### [Supplied entries]
--- START ---

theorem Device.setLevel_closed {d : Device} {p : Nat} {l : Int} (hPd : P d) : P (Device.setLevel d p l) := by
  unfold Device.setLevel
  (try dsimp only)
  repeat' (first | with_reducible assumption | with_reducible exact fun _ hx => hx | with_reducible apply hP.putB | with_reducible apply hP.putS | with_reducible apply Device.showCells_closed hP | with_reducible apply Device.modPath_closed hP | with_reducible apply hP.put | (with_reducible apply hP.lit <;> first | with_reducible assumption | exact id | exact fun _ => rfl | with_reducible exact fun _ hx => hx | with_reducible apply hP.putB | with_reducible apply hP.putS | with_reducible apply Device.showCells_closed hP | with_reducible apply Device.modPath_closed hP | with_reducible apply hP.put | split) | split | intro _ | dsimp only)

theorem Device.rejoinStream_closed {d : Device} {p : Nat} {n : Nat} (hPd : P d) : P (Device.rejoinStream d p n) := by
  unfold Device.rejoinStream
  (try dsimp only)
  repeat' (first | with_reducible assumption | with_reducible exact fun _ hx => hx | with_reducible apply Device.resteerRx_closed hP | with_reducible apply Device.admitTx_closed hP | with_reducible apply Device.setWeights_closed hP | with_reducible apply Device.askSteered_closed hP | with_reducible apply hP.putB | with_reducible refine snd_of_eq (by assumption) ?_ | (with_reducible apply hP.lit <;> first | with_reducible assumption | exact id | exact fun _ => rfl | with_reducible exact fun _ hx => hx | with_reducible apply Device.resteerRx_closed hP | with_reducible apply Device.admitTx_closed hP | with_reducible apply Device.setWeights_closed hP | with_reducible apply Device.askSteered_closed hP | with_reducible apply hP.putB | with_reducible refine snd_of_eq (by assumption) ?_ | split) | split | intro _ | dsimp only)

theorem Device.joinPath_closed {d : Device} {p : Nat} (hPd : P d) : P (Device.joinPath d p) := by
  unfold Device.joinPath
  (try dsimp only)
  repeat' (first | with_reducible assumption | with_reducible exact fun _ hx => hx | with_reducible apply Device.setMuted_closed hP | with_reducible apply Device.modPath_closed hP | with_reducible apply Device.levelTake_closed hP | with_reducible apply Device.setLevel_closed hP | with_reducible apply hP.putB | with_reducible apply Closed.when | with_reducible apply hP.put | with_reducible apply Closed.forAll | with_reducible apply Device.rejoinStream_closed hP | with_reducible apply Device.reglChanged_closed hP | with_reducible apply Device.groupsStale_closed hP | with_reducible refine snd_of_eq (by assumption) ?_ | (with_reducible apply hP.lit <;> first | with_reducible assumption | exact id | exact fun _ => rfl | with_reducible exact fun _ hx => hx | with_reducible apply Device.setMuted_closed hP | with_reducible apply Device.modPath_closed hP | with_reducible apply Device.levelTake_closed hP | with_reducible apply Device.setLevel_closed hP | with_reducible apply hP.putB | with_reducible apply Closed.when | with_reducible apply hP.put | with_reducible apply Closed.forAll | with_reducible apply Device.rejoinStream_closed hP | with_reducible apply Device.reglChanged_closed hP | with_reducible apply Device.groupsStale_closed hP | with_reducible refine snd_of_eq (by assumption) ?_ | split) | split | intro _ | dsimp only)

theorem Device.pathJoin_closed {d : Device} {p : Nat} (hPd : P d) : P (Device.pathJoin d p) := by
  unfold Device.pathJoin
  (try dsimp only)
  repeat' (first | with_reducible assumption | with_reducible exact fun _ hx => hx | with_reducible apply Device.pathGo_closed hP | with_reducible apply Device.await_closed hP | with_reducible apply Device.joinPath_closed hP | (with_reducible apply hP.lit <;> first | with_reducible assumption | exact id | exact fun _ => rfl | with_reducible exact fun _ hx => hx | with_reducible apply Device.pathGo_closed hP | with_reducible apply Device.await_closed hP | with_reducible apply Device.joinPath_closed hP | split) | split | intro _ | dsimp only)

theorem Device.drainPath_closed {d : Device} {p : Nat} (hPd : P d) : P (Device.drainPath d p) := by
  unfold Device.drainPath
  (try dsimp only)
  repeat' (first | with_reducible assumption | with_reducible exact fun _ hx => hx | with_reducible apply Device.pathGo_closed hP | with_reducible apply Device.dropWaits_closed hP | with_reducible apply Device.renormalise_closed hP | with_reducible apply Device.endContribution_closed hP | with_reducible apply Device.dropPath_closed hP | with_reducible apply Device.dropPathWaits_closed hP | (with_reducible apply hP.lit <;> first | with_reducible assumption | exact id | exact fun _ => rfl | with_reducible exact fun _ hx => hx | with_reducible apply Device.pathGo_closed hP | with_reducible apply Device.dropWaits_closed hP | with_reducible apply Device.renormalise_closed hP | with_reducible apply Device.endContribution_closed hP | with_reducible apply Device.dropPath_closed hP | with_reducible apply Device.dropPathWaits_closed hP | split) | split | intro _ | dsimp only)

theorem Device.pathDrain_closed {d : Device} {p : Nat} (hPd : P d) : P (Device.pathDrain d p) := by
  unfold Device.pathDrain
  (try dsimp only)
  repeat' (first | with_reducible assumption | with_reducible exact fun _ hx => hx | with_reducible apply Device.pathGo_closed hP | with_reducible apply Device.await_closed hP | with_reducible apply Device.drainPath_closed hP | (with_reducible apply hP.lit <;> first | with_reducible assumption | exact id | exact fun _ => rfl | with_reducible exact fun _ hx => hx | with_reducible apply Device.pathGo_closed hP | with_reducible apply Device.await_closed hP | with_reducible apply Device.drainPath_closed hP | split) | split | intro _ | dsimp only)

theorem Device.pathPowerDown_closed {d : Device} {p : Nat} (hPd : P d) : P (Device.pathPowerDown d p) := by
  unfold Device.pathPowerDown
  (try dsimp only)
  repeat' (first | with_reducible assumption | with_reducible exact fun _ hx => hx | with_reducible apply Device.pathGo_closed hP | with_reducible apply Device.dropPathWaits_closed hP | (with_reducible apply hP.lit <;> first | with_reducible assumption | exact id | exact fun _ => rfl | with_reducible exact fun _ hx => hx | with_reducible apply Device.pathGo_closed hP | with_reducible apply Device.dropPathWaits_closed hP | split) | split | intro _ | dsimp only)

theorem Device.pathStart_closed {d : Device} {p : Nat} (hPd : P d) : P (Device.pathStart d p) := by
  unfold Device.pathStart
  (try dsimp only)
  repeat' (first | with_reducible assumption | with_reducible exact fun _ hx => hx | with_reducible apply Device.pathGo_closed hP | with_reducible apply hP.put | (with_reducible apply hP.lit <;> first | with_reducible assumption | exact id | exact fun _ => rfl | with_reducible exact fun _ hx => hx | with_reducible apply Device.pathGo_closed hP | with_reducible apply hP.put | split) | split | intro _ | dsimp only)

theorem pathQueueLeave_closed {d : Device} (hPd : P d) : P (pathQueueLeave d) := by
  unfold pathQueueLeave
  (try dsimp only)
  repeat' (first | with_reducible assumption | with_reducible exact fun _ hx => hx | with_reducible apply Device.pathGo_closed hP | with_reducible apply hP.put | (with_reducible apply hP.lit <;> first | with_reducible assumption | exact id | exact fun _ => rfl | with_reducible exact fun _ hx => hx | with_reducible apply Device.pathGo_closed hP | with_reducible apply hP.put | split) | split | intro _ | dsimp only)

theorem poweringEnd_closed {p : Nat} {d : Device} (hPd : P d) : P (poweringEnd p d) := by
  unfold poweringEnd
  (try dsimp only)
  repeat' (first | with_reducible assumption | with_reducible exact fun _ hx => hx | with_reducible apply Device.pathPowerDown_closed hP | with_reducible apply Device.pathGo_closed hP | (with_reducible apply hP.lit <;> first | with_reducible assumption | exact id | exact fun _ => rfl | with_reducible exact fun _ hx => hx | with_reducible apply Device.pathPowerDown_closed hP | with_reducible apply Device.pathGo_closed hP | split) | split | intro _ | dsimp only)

--- END ---

### [Action item]
Could you find each line in the entries that contains the string "pathJoin" and copy it?

### [Response to this task]
theorem Device.pathJoin_closed {d : Device} {p : Nat} (hPd : P d) : P (Device.pathJoin d p) := by
  unfold Device.pathJoin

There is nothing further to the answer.